North Carolina’s public schools are in the midst of a dropout crisis. Last year, more than 22,000 public school students dropped out of school. Only about 70 percent of our students graduate from high school in four years.

In response to this crisis, the General Assembly has spent millions of taxpayer dollars to fund grant programs that promised to keep more children in school, but mostly failed to deliver.

In 2007, Democratic members of the General Assembly encouraged school systems and organizations to compete for $7 million in grants set aside to support programs that address dropout prevention. In January 2008, the Committee on Dropout Prevention selected 60 groups to receive grants ranging in size from $25,000 to $150,000.

The General Assembly later voted to re-establish the dropout prevention committee and appropriate an additional $15 million. The funds provided additional support to grant recipients, funded applicants that did not receive a grant initially, and supported new grant applicants.

In early 2009, the N.C. Department of Public Instruction appropriated nearly $100,000 in state funds to pay a Raleigh-based consultant to evaluate the grant programs over the next year and a half. The purpose of this evaluation is to determine whether school districts across the state should replicate particular dropout initiatives.

Since February 2008, the John Locke Foundation has conducted three evaluations of the dropout prevention grants. We found that a majority of the dropout prevention grants went to school districts or individual schools that did not have a dropout problem. Most of the grant-funded districts and schools had a higher percentage of graduates and/or lower percentage of dropouts than the state average.

Among districts receiving grants last year, 27 of 38 posted a declining graduation rate. Moreover, only 14 of the 100 schools that received services from dropout prevention grant recipients had both substantially lower dropout rates and higher graduation rates.

After taking a closer look at grant recipient expenditures, it is not hard to understand why the programs appeared to have little success. For example, Athens Drive High School in Wake County used its grant funds to send its lead literacy teacher to the University of Kansas to learn “Kansas Strategies,” a literacy program for at-risk children. Of the $38,979 awarded to Athens Drive, expenditures included $1,466.83 for travel, $800 for registration, $4,000 for supplemental materials, and another $1,500 for training materials.

From the 2006-07 to the 2007-08 school year, Athens Drive retained fewer students — the graduation rate decreased by 4 percent, and the dropout rate increased by nearly 1 percent.

Hayesville High School and Hayesville Middle School in Clay County used their dropout prevention funds to buy $32,500 worth of equipment, including 30 computers, electric notepads, calculators, three smart boards, 19 document readers, and five document cams.

The Avery County Schools spent nearly $45,500 of their $148,474 grant on contract fees to the Advancement Via Individual Determination (AVID) program, spent more than $18,500 on staff development (possibly for the AVID Summer Institute in Atlanta, Ga., for 23 employees), and used almost $13,000 in grant funds for supplies.
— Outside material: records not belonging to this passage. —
/-- The next sector, and PATROL_PASS_DONE after the last: event 182 and PASSES (R442). -/
def State.patrolAdvance (s : State) (p : Nat) : State :=
  let s1 := s.wrF Reg.STOR_PATROL 0 12 ((p + 1) % s.sectorCount)
  if p + 1 = s.sectorCount then (s1.satAdd Reg.STOR_PATROL 16 16).event 182 else s1

/-- A refresh that patrol asks for starts when the supply and the plane allow it, and waits otherwise (R438, R663). -/
def State.patrolRefresh (s : State) (p : Nat) : State :=
  match s.logicalOf p with
  | none => s
  | some l =>
    if s.bit Reg.PWR_STATUS 0 || (s.opAt (p % 2)).isSome then { s with store := { s.store with refresh := s.store.refresh ++ [l] } }
    else s.startRefresh l none 0

/-- PATROL_READ_DONE: `decay` names the words the read finds disturbed, true for beyond correction. The corrected words
are counted and logged; at PATROL_LIMIT the sector is refreshed (R435, R438), unless a word is uncorrectable (R440). -/
def execPatrolReadDone (decay : List (Nat × Bool)) (s : State) : Out :=
  match s.store.patrol with
  | some ⟨p, true⟩ =>
    let s1 := s.decay p .margin decay
    let words := (List.range 256).map (fun i => (s1.flashAt p i).seen.ecc)
    let fixed := (words.filter (fun e => e == .margin || e == .corrected)).length
    let s2 := s1.satAdd Reg.STOR_COUNT 0 16 fixed
    let s3 := match (List.range 256).find? (fun i => (s1.flashAt p i).seen.ecc == .uncorr) with
      | some i => s2.uncorrectable ((s1.logicalOf p).getD p * 2048 + 8 * i)
      | none => if max 1 (s.rdF Reg.STOR_CFG 16 8) ≤ fixed then s2.patrolRefresh p else s2
    let s4 := (s3.patrolLog p fixed).patrolAdvance p
    .next (({ s4 with store := { s4.store with
      patrol := none, patrolAt := s.patrolNext, patrolGate := some (instant (s.chron.now + 300 * 1024)) } }).storeSync)
  | _ => .next s

/-- PATROL_REFRESH_RESUME: a refresh that waited starts at the first patrol opportunity after the inhibit is released
(R663). -/
def execPatrolRefreshResume (s : State) : Out :=
  match s.store.refresh with
  | l :: t =>
    if s.bit Reg.PWR_STATUS 0 || !s.patrolFree (s.physOf l) then .next s
    else .next ((({ s with store := { s.store with refresh := t } }).startRefresh l none 0).storeSync)
  | [] => .next s

/-- A store-die command is queued or in progress, for R118; a patrol read and its refresh count (R437). -/
def State.storeActive (s : State) : Bool :=
  !s.store.ops.isEmpty || !s.store.checks.isEmpty || (match s.store.patrol with | some p => p.running | none => false)

end Sys2Proof.Machine
end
In Polk County, the school system’s $100,000-plus grant included more than $3,000 for student meals.

We do not know if grant recipients made even more egregious expenditures than those mentioned above. Many of the 2007 grant recipients did not submit a mandatory progress report, which means that the public does not have access to the programs’ goals and objectives, activities, and budget.

Put simply, the General Assembly spent millions of taxpayer dollars on a dropout prevention program that lacks transparency, oversight, and accountability — and thousands of children continue to drop out school.

Terry Stoops, a former public school teacher, is education policy analyst at the John Locke Foundation.